You can’t make this stuff up.
Aviva Romm, MD has thoughtfully taken a break from her 30 day series on “Preventing Unnecessary Cesareans,” to inform us that she is shocked, shocked that some women are being shamed for their C-sections:
Day 7: Take Back Birth: Preventing Unnecessary Cesareans
Today I am making a departure from cesarean prevention to talk about SHAME prevention… Let’s talk about birth and shame. The fears of “failing” because of the pressures to go “au naturale” whether around birth, breastfeeding, or how we raise our kids. How we can better support each other to have the healthiest, safest, most empowering experiences possible?
How? Come closer, Aviva and I will whisper just one teensy, weensy little way that you might take the first step toward better support other women:
END YOUR NONSENSICAL, ANTI-SCIENTIFIC SERIES ON PREVENTING “UNNECESSARY” CESAREANS!
Romm’s series in a object lesson in the subtle cruelty of natural childbirth shaming.
Day 1: Start with self-serving hypocrisy:
My goal is not to make anyone who had a cesarean feel badly about it. We all do what we have to do in complex situations.
English to English translation: If only you had been smarter, you wouldn’t have had a C-section.
Day 2: Justify your own refusal to take responsibility by practicing obstetrics deciding which C-sections are necessary.

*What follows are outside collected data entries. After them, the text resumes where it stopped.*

-- ==== Sys2Proof/Machine/Attest.lean ====
section
/-!
DEFINITION. The SPDM responder of a port (R390, R391). The manual gives the exchanges and what they carry; DMTF's SPDM
gives their encoding, so replies are in SPDM's terms (log entry 12).
-/

namespace Sys2Proof.Machine

def getSpdm (s : State) (p : Nat) : Spdm := (getPort s p).spdm
def reply (p : Nat) (r : SpdmReply) (s : State) : State := { emit (.spdm p r) s with fresh := s.fresh + 1 }
def modSpdm (p : Nat) (f : Spdm → Spdm) (s : State) : State := modPort p (fun t => { t with spdm := f t.spdm }) s

/-- GET_VERSION (R390): versions 1.2 and 1.3; the exchange starts again. -/
def execGetVersion (p : Nat) (s : State) : Res :=
  .next (reply p (.version [0x12, 0x13]) (modSpdm p (fun _ => ⟨true, false, false⟩) s))

/-- GET_CAPABILITIES (R390): CERT_CAP, CHAL_CAP, MEAS_CAP with signature, MEAS_FRESH_CAP. -/
def execGetCapabilities (p : Nat) (s : State) : Res :=
  if (getSpdm s p).version then
    .next (reply p (.capabilities true true true true false false false) (modSpdm p (fun x => { x with caps := true }) s))
  else .next (reply p .unexpectedRequest s)

/-- NEGOTIATE_ALGORITHMS (R390). -/
def execNegotiateAlgorithms (p : Nat) (s : State) : Res :=
  if (getSpdm s p).caps then
    .next (reply p (.algorithms ["TPM_ALG_RSASSA_4096", "TPM_ALG_RSAPSS_4096"] ["TPM_ALG_SHA_512"])
      (modSpdm p (fun x => { x with algs := true }) s))
  else .next (reply p .unexpectedRequest s)

/-- A request that needs negotiated algorithms. -/
def negotiated (p : Nat) (s : State) (k : SpdmReply) : Res :=
  .next (reply p (if (getSpdm s p).algs then k else .unexpectedRequest) s)

/-- GET_DIGESTS (R390): slot 0 alone. -/
def execGetDigests (p : Nat) (s : State) : Res := negotiated p s (.digests (sha512 Config.certificateChain))

/-- GET_CERTIFICATE (R390): a portion of the chain of slot 0. -/
def execGetCertificate (p slot off len : Nat) (s : State) : Res :=
  let chain := Config.certificateChain
  negotiated p s (if slot = 0 ∧ off < chain.length then
    .certificate ((chain.drop off).take len) (chain.length - off - min len (chain.length - off))
  else .invalidRequest)

/-- CHALLENGE (R390). -/
def execChallenge (p : Nat) (nonce : List (BitVec 8)) (s : State) : Res :=
  negotiated p s (.challengeAuth (sha512 Config.certificateChain) (Config.nonce s.fresh)
    (Config.signature s.fresh nonce))

/-- R391: what the block of an index measures, none until its phase completes: VERIFY for block 2, FLOOD on all four dies for
block 3, and STEWARDS for block 4. -/
def measuredBytes (s : State) (n : Nat) : Option (List Byte) :=
  let kept := (s.measured.find? fun m => m.1 == n).map (·.2)
  match n with
  | 1 => some ((List.range 4096).map romByte)
  | 3 => if s.dies.toList.all (·.ended) then some (Config.fuseBytes (minVersion s) s.fused) else none
  | 4 => if bootPhase s = 4 then kept else none
  | _ => if s.dies.toList.any (fun d => d.phase == .reset || d.phase == .verify) then none else kept

/-- R391: the block of an index: its digest, or 64 zero bytes until its phase completes. -/
def measurement (s : State) (n : Nat) : List Byte :=
  match measuredBytes s n with
  | some b => sha512 b
  | none => List.replicate 64 0

/-- GET_MEASUREMENTS (R391): index 0 asks for their number, 255 for all. -/
def execGetMeasurements (p index : Nat) (sign : Bool) (s : State) : Res :=
  let sig := if sign then some (Config.signature s.fresh (natBytes 1 index)) else none
  let block (n : Nat) : Nat × List Byte := (n, measurement s n)
  negotiated p s (
    if index = 0 then .measurements [] 4 sig
    else if index = 255 then .measurements ([1, 2, 3, 4].map block) 4 sig
    else if index ≤ 4 then .measurements [block index] 1 sig
    else .invalidRequest)

/-- SPDM_UNSUPPORTED_REQUEST (R390). -/
def execSpdmUnsupportedRequest (p : Nat) (code : BitVec 8) (s : State) : Res := .next (reply p (.unsupportedRequest code) s)

end Sys2Proof.Machine
end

When applying to medical residencies, I considered becoming an OB-GYN, thinking this would be an extraordinarily subversive and effective way that I, as a midwife, could influence change in hospital birthing practices. Then I visited residency programs where I was confidently informed that I would get PLENTY of surgical training because there would be no shortage of cesareans!…
See, Aviva can’t take any personal responsibility for preventing unnecessary C-sections, because she might have had to perform a lot of C-sections in order to gain the qualifications to determine which C-sections are unnecessary, and she didn’t want to do that. Get it? Me, neither.
Day 3: Tell a whopper!
Your body should be your business not big business for someone else.
Thus saith Aviva Romm, whose entire career is a giant business, from midwifery, to books, to newsletters, to seminars, to bamboozling people by practicing “functional” medicine. 100% of Romm’s income depends on your body being a big business for her.
Day 4: Lie about the scientific evidence
Here’s a tip you might not have realized is ok and even beneficial: Eat during labor.
No, there is NO scientific evidence that eating in labor is beneficial. It’s not like the issue hasn’t been studied; it has been studied repeatedly. Each study has utterly failed to show any benefit to eating in labor, only risk. That risk being the risk of aspirating the food that you have eaten into your lungs.
But claiming that it is beneficial is delightfully subversive so Aviva indulges herself.
Day 5: Bash technology:
… [T]echnology and natural birth aren’t a great mix. So when I was pregnant I asked myself: How can I birth naturally? I studied how women birthed traditionally. I studied native birthing practices around the world through anthropology. Here’s what I learned and did: Walking, laboring with women friends and relatives there for support, eating when I was hungry, drinking when thirsty, staying upright for labor, pushing when the instinct overtook my body, squatting for birth. While you don’t have to do all of these, taking birth lying down and assuming technology knows our bodies better than we do are some of the ways we’ve gotten into this 34% cesarean rate!…
Me, me, me! Look at me! Follow me! Copy me! I’m awesome and if you try hard enough you can be like me, me, me!
Day 6: Today’s tip is tough but important. Be careful whose opinions and beliefs you “let in” to your personal emotional space while you are pregnant and in labor. Science shows us that who we surround ourself with affects our health. For example, if our friends are overweight, just by the social connections we have a 50% chance …
WE INTERRUPT THIS POST FOR AN IMPORTANT BULLETIN! AVIVA ROMM JUST RETRACTED HER 30 DAY SERIES ON PREVENTING UNNECESSARY C-SECTIONS! She removed each and every post from the series.
But I didn’t even get a chance to copy Aviva’s words on not socializing women who are overweight or women who have had C-sections, lest we become “infected” with obesity or Cesareans by them, before she deleted them.
As usual in the world of NCB, deletion is a sign of guilt. No sooner did Aviva notice that we were discussing her hypocrisy on the Fed Up Facebook page then she realized that we were right and moved quickly to erase the evidence … of course, without bothering to offer an apology for her smarmy tactics.
Looks like she took my advice even before I gave it, since I was going to say:
Aviva Romm, when it comes to preventing shame over C-sections, physician heal thyself!